Scientific classification
- Kingdom: Animalia
- Phylum: Chordata
- Class: Amphibia
- Order: Anura
- Family: Brevicipitidae
- Genus: Breviceps
- Species: B. poweri
- Binomial name: Breviceps poweri Parker, 1934

= Breviceps poweri =

- Authority: Parker, 1934
- Conservation status: LC

Species of amphibian

Breviceps poweri, the Power's rain frog or Power's short-headed frog, is a species of frog in the family Brevicipitidae. It is found in northeastern Angola east through Zambia, southern Democratic Republic of the Congo (southern Katanga Province), and Malawi, to western Mozambique and northeastern Zimbabwe; possibly in Namibia. The specific name poweri honours John Hyacinth Power, Irish-born director of the McGregor Museum (Kimberley, South Africa) who collected amphibians as well as reptiles and plants.

==Behaviour==
Breviceps poweri emerge after rain to feed on ants, termites, and other arthropods; reproduction also occurs during the rainy season. Breviceps poweri males have been observed to start their chorus in the early evening and continue throughout the night. The call is a short, unpulsed whistle, with a slow rise time and a rapid fall time.

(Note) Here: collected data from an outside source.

-- ==== Sys2Proof/Machine/Fabric.lean ====
section
/-! DEFINITION. The calendar fabric and its buffer: forwarding, admission, the calendar and its resequencers, egress
scheduling, stomps and receive rings (R84 to R88, R94 to R128, R558). -/

namespace Sys2Proof.Machine

/-! ### The forwarding database (R108) -/

/-- The bucket of a key. -/
def fdbBucket (mac vid : Nat) : Nat := crc32c (beBytes 6 mac ++ beBytes 2 (vid % 4096)) % 2048

def State.fdbAt (s : State) (i : Nat) : FdbEntry := cget (fun _ => {}) s.fab.fdb i
def State.setFdb (s : State) (i : Nat) (e : FdbEntry) : State :=
  { s with fab := { s.fab with fdb := cset (fun _ => {}) s.fab.fdb i e } }

/-- The index of the valid entry that holds a key. -/
def State.fdbFind (s : State) (mac vid : Nat) : Option Nat :=
  ((List.range 4).map (fun w => fdbBucket mac vid * 4 + w)).find? (fun i =>
    let e := s.fdbAt i
    e.valid && e.mac == mac && e.vid == vid)

/-- The index of a way of the key's bucket that holds nothing valid. -/
def State.fdbFree (s : State) (mac vid : Nat) : Option Nat :=
  ((List.range 4).map (fun w => fdbBucket mac vid * 4 + w)).find? (fun i => !(s.fdbAt i).valid)

/-- The sixteen bytes of an entry. -/
def fdbBytes (e : FdbEntry) : List Byte :=
  beBytes 6 e.mac
    ++ leBytes 2 (e.vid + 4096 * b2n e.valid + 8192 * b2n e.static + 16384 * b2n e.mcast + 32768 * b2n e.clsOvr)
    ++ leBytes 4 e.targets ++ leBytes 2 (e.ring + 1024 * e.cls) ++ leBytes 2 e.age

/-- The entry that sixteen bytes spell; AGE is read-only. -/
def fdbOfBytes (b : List Byte) : FdbEntry :=
  let k := leAt b 6 2
  let r := leAt b 12 2
  { mac := beAt b 0 6, vid := k % 4096, valid := k.testBit 12, static := k.testBit 13, mcast := k.testBit 14,
    clsOvr := k.testBit 15, targets := leAt b 8 4, ring := r % 1024, cls := nbits r 10 3 }

/-- The target ports of an entry. -/
def fdbTargets (e : FdbEntry) : List Nat :=
  if e.mcast then (List.range 32).filter (fun n => e.targets.testBit n) else [e.targets % 32]

/-- Whether an entry may be written (R5, R77, R108). -/
def State.fdbOk (s : State) (e : FdbEntry) : Bool :=
  let t := fdbTargets e
  t.all (fun n => s.fportPresent n && n != 29 && !(n % 2 == 1 && s.portLre n != 0))
    && !(t.contains 30 && t.contains 31)
    && (!t.contains 30 || e.ring < 16) && (!t.contains 31 || 16 ≤ e.ring)

/-- An entry written to a free way or over the way that holds its key: RESULT and the index. -/
def State.fdbWrite (s : State) (e : FdbEntry) : Nat × Nat × State :=
  if !s.fdbOk e then (2, 0, s)
  else match s.fdbFind e.mac e.vid with
    | some i => (0, i, s.setFdb i e)
    | none => match s.fdbFree e.mac e.vid with
      | some i => (0, i, s.setFdb i e)
      | none => (3, 0, s)

/-- An entry deleted by its key: RESULT. -/
def State.fdbDelete (s : State) (mac vid : Nat) : Nat × State :=
  match s.fdbFind mac vid with
  | some i => (0, s.setFdb i {})
  | none => (1, s)

/-- The entry in FAB_FDB_DATA0 to 3. -/
def State.fdbData (s : State) : List Byte := (List.range 4).flatMap (fun i => leBytes 4 (s.rdW (FAB_FDB_DATA i)).toNat)
def State.setFdbData (s : State) (b : List Byte) : State :=
  (List.range 4).foldl (fun s i => s.wrW (FAB_FDB_DATA i) (BitVec.ofNat 32 (leAt b (4 * i) 4))) s

/-- A command of FAB_FDB_CMD is accepted unless one is in progress (R127); INDEX is the operand of READ, PORT that of FLUSH. -/
def State.fdbStart (s : State) (o : FdbOp) : State :=
  if s.rdB FAB_FDB_CMD FAB_FDB_CMD_BUSY then s
  else
    let s := s.wrB FAB_FDB_CMD FAB_FDB_CMD_BUSY true
    let s := if o.op = 1 then s.wr FAB_FDB_CMD FAB_FDB_CMD_INDEX o.index else s
    let s := if o.op = 4 then s.wr FAB_FDB_CMD FAB_FDB_CMD_PORT o.port else s
    { s with fab := { s.fab with fdbOp := some o } }

def opFdbRead (index : Nat) (s : State) : State := s.fdbStart { op := 1, index, port := 0 }
def opFdbWrite (s : State) : State := s.fdbStart { op := 2, index := 0, port := 0 }
def opFdbDelete (s : State) : State := s.fdbStart { op := 3, index := 0, port := 0 }
def opFdbFlush (port : Nat) (s : State) : State := s.fdbStart { op := 4, index := 0, port }
def opFdbSearch (s : State) : State := s.fdbStart { op := 5, index := 0, port := 0 }

def execFdbRead (t index : Nat) (s : State) : Host.Outcome State Fault Refusal := s.runAt t (opFdbRead index)
def execFdbWrite (t : Nat) (s : State) : Host.Outcome State Fault Refusal := s.runAt t opFdbWrite
def execFdbDelete (t : Nat) (s : State) : Host.Outcome State Fault Refusal := s.runAt t opFdbDelete
def execFdbFlush (t port : Nat) (s : State) : Host.Outcome State Fault Refusal := s.runAt t (opFdbFlush port)
def execFdbSearch (t : Nat) (s : State) : Host.Outcome State Fault Refusal := s.runAt t opFdbSearch

/-- A learnt entry with `port` as its one target. -/
def learntOn (port : Nat) (e : FdbEntry) : Bool := e.valid && !e.static && !e.mcast && e.targets % 32 == port

/-- What a command of FAB_FDB_CMD does: its RESULT and index. -/
def State.fdbRun (s : State) (o : FdbOp) : Nat × Nat × State :=
  let key := fdbOfBytes s.fdbData
  if o.op = 1 then (0, o.index, s.setFdbData (fdbBytes (s.fdbAt o.index)))
  else if o.op = 2 then s.fdbWrite key
  else if o.op = 3 then
    let (r, s) := s.fdbDelete key.mac key.vid
    (r, o.index, s)
  else if o.op = 4 then
    (0, o.index, { s with fab := { s.fab with fdb := s.fab.fdb.filter (fun c => !learntOn o.port c.2) } })
  else match s.fdbFind key.mac key.vid with
    | some i => (0, i, s.setFdbData (fdbBytes (s.fdbAt i)))
    | none => (1, o.index, s)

==Habitat and conservation==
Breviceps poweri is a fossorial frog in savanna woodland, shrubland and grassland with sandy soils. Because it breeds by direct development, it is not associated with water. The International Union for Conservation of Nature (IUCN) has assessed it as of "Least Concern": it is locally a very common species that occurs in large areas with little human impact, and is present in many protected areas.